Partial seizures originate from a localized, or specific, part of the brain. There are two types of partial seizures: simple partial seizures, which do not alter an individual's mood or consciousness, and complex partial seizures, which are associated with a change in the level of consciousness or responsiveness. The clinical features of a simple partial seizure depend on the region of the brain in which the seizure originates, and may be characterized by little more than a tingling sensation in the hands or feet or a visual distortion or hallucination. The clinical features of a complex partial seizure also depend on the region of the brain involved, and can have a similar onset as a simple partial seizure. However, the individual's responsiveness is impaired during the seizure episode. For example, if a seizure starts in the region of the brain controlling movement of the hand, a simple partial seizure could be characterized by jerking movements of the hand. If the person also begins staring and becomes unresponsive, the seizure would be considered a complex partial seizure.
Generalized seizures can be divided into two types: primary generalized and secondary generalized.
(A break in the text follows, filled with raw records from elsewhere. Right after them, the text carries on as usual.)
/-! ## Events: links, debug, errors, power and management -/

/-- R428 to R430, R432, R434 to R436: a packet in stream order is rebuilt at once, one ahead of its turn waits; credits acknowledge and
return; a port with more than 16 replays in 3,000 cycles, or found dead, leaves the tables; a peer's partial takes a merge slot; packets
under a revoked key are counted. A queue pair's work is popped, sent and completed, with the arrival of the bytes moved at its sync word, or
fails; remote writes and reads reach registered regions. -/
def Obligations.LinksCarryTraffic : Prop :=
  (∀ (s : State) (p : Packet), let k := inStream p.peer p.plane
    s.mgmt.boot = 5 → p.port < 96 → (portOf s p.port).dead = false → p.crcOk = true → p.flits.length ≤ 4 → p.key ∉ s.mgmt.revoked →
    (p.seq = (streamOf s k).next → (streamOf s k).reorder = [] →
      ∃ t, exec (.zethesPacketReceive p) s = .next t ∧ streamOf t k = { streamOf s k with next := (streamOf s k).next + 1 } ∧
        t.fabric.waiting = s.fabric.waiting ++ p.flits.map (fun f =>
          { f with die := portDie p.port, stop := portStop p.port, sdie := portDie p.port, sstop := portStop p.port,
                   peer := some p.peer })) ∧
    ((streamOf s k).next < p.seq → reorderBytes s (portDie p.port) + 128 * p.flits.length ≤ 2 ^ 21 → (∀ r ∈ (streamOf s k).reorder, r.seq ≠ p.seq ∧ r.seq ≠ (streamOf s k).next) →
      ∃ t, exec (.zethesPacketReceive p) s = .next t ∧ t.fabric = s.fabric ∧
        streamOf t k = { streamOf s k with reorder := (streamOf s k).reorder ++ [p] })) ∧
  (∀ (s : State) (stream n : Nat), let k := 2 ^ 20 + stream
    (streamOf s k).held = [] →
    ∃ t, exec (.zethesCreditReturn stream n) s = .next t ∧ (streamOf t k).credits = (streamOf s k).credits + n ∧
      t.zethes.ports = (acknowledge s k n).zethes.ports) ∧
  (∀ (s : State) (port n : Nat), port < 96 → (portOf s port).dead = false →
    (∃ t, exec (.portDead port) s = .next t ∧ (portOf t port).dead = true ∧ (portOf t port).unacked = []) ∧
    (n < (portOf s port).unacked.length →
      let recent := ((portOf s port).replays ++ [s.cycle]).filter fun t => decide (s.cycle < t + 3000)
      ∃ t, exec (.zethesReplay port n) s = .next t ∧
        (recent.length ≤ 16 → portOf t port = { portOf s port with replays := recent }) ∧
        (16 < recent.length → (portOf t port).dead = true ∧ (portOf t port).unacked = []))) ∧
  (∀ (s : State) (line pkg op ty : Nat) (m : PeerHolder) (data : Tab Byte) (touched : BitVec 8), pkg ≠ Config.package → op ≤ 4 →
    (lineLoc line).area = .device → otherPair s line op ty = false → (∀ e ∈ s.zethes.partials, ¬(e.line = line ∧ e.pkg = pkg)) →
    let asked := s.zethes.peers.find? fun m => m.line == line && m.pkg == pkg && m.pair == some (op, ty) && m.slot.isSome
    (asked = none ∨ (asked = some m ∧ m.key ∈ s.mgmt.revoked) → exec (.partialFold line pkg op ty data touched) s = .next s) ∧
    (asked = some m → m.key ∉ s.mgmt.revoked → exec (.partialFold line pkg op ty data touched) s = .next
      (payOwed { s with zethes := { s.zethes with partials := s.zethes.partials ++ [⟨line, pkg, op, ty, data, touched, m.key⟩] } }))) ∧
  (∀ (s : State) (port key : Nat), port < 96 → key ∈ s.mgmt.revoked →
    ∃ t, exec (.revokedArrival port key) s = .next t ∧
      portOf t port = { portOf s port with revoked := (portOf s port).revoked + 1 }) ∧
  (∀ (s s1 s2 s3 s4 : State) (die qp : Nat) (q : QueuePair) (p : Word) (bs out : List Byte), let k := qpKey die qp
    let w := wordsOf bs
    tabGet? s.qps k = some q → q.error = false → q.connected = true → q.destroying = none → popQueue s q.recv = (s1, none) →
    (dieAt s1 die).paused.getLsbD (Config.qpPriority die qp % 8) = false → popQueue s1 q.send = (s2, some p) → p.toNat % 64 = 0 → bits p.toNat 63 60 = 0 →
    unitBytes s2 p 64 = (s3, some bs) → workOk s3 (k % 2 ^ 24) w = true → workOp w < 4 → localBytes s3 w = (s4, some out) → s4.stuck = false →
    exec (.workRequestPop die qp) s = .next
      (send { s4 with qps := tabPut s4.qps k { q with work := q.work ++ [w] } }
        (.rdma q.die (k % 2 ^ 24) (workOp w) (workWord w 4) (workWord w 5) (bits (workWord w 0) 63 32) out))) ∧
  (∀ (s : State) (die qp n : Nat) (q : QueuePair) (w : List Word) (r : List (List Word)), let k := qpKey die qp
    let ends (s : State) : State := send { s with qps := tabPut s.qps k { q with error := true, work := [], posted := [] } }
      (.event evQp q.die (k % 2 ^ 24) 2)
    tabGet? s.qps k = some q →
    (q.work = w :: r →
      (workOp w < 4 → exec (.workCompletion die qp ⟨false, true, n⟩) s = .next
        (finishQp (workArrival { s with qps := tabPut s.qps k { q with work := r } } w (workLength w)) k)) ∧
      exec (.workCompletion die qp ⟨false, false, n⟩) s = .next (finishQp (ends s) k)) ∧
    (q.posted = w :: r →
      (n ≤ workLength w → 4 ≤ workOp w → ∀ s1,
        localStore { s with qps := tabPut s.qps k { q with posted := r } } w (freeBytes { s with qps := tabPut s.qps k { q with posted := r } } 0 n)
          = (s1, true) → exec (.workCompletion die qp ⟨true, true, n⟩) s = .next (finishQp (workArrival s1 w n) k)) ∧
      exec (.workCompletion die qp ⟨true, false, n⟩) s = .next (finishQp (ends s) k) ∧
      (workLength w < n → exec (.workCompletion die qp ⟨true, true, n⟩) s = .next (finishQp (ends s) k)))) ∧
  (∀ (s : State) (w : List Word) (n : Nat) (l : Loc) (s1 : State), workWordLoc s w = (s1, some l) → workArrival s w n =
    { s1 with arrivals := s1.arrivals ++ [{ word := l, gen := bits (workWord w 7) 31 0, bytes := n, key := bits (workWord w 0) 31 16 }] }) ∧
  (∀ (s s1 : State) (die qp rkey addr len : Nat) (bs : List Byte),
    (s.mgmt.boot = 5 → remoteMay s die qp rkey addr bs.length true = true →
      exec (.rdmaIncomingWrite die qp rkey addr bs) s = .next (unitStore s (word addr) bs).1) ∧
    (remoteMay s die qp rkey addr len false = true → unitBytes s (word addr) len = (s1, some bs) →
      exec (.rdmaIncomingRead die qp rkey addr len) s = .next (send s1 (.rdmaAnswer die qp bs)))) ∧
  (∀ (s : State) (die prio : Nat) (pause : Bool), die < 4 → prio < 8 →
    ∃ t, exec (.priorityFlowControl die prio pause) s = .next t ∧ ∀ i, i < 8 →
      (dieAt t die).paused.getLsbD i = if i = prio then pause else (dieAt s die).paused.getLsbD i) ∧
  (∀ (s : State) (die qp : Nat) (q : QueuePair), tabGet? s.qps (qpKey die qp) = some q →
    ∃ t rate, exec (.congestionNotification die qp) s = .next t ∧ rate ≤ q.rate ∧ tabGet? t.qps (qpKey die qp) = some { q with rate })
Primarily generalized seizures are thought to involve both hemispheres of the brain at seizure onset. Secondarily generalized seizures begin as partial seizures originating from a specific region of the brain, but very rapidly become generalized involving both sides of the brain.
The best-known type of generalized seizure is tonic-clonic, formerly known as a grand mal seizure. It begins with the tonic phase, which often involves a fall to the floor, stiffening of the limbs, and clenching of teeth. This is followed by the clonic phase, which presents itself as the violent rhythmic jerking of the limbs and torso.
All seizures associated with TSC, whether they become generalized or not, are thought to begin as partial seizures. These localized events typically originate at or near the location of a cortical tuber and may spread to other parts of the brain, becoming a generalized seizure.
Other Seizure Types
People with TSC may experience other types of seizures as well. Myoclonic seizures, for example, are single, intense muscular contractions that may result in a single powerful jerk of the limbs, trunk, or face. They may be partial, originating on one side of the brain, or generalized, involving both sides. Pure tonic seizures involve prolonged contraction of muscles and stiffening of limbs without the rhythmic motion characteristic of most seizures. Atonic seizures cause sudden, uncontrolled relaxation of most or all muscles in the body. All three of these seizure types—myoclonic, pure tonic, and atonic—may result in what experts generally refer to as drop attacks, in which an individual suddenly collapses or is thrown to the ground. Injuries caused by such events are common and may be severe.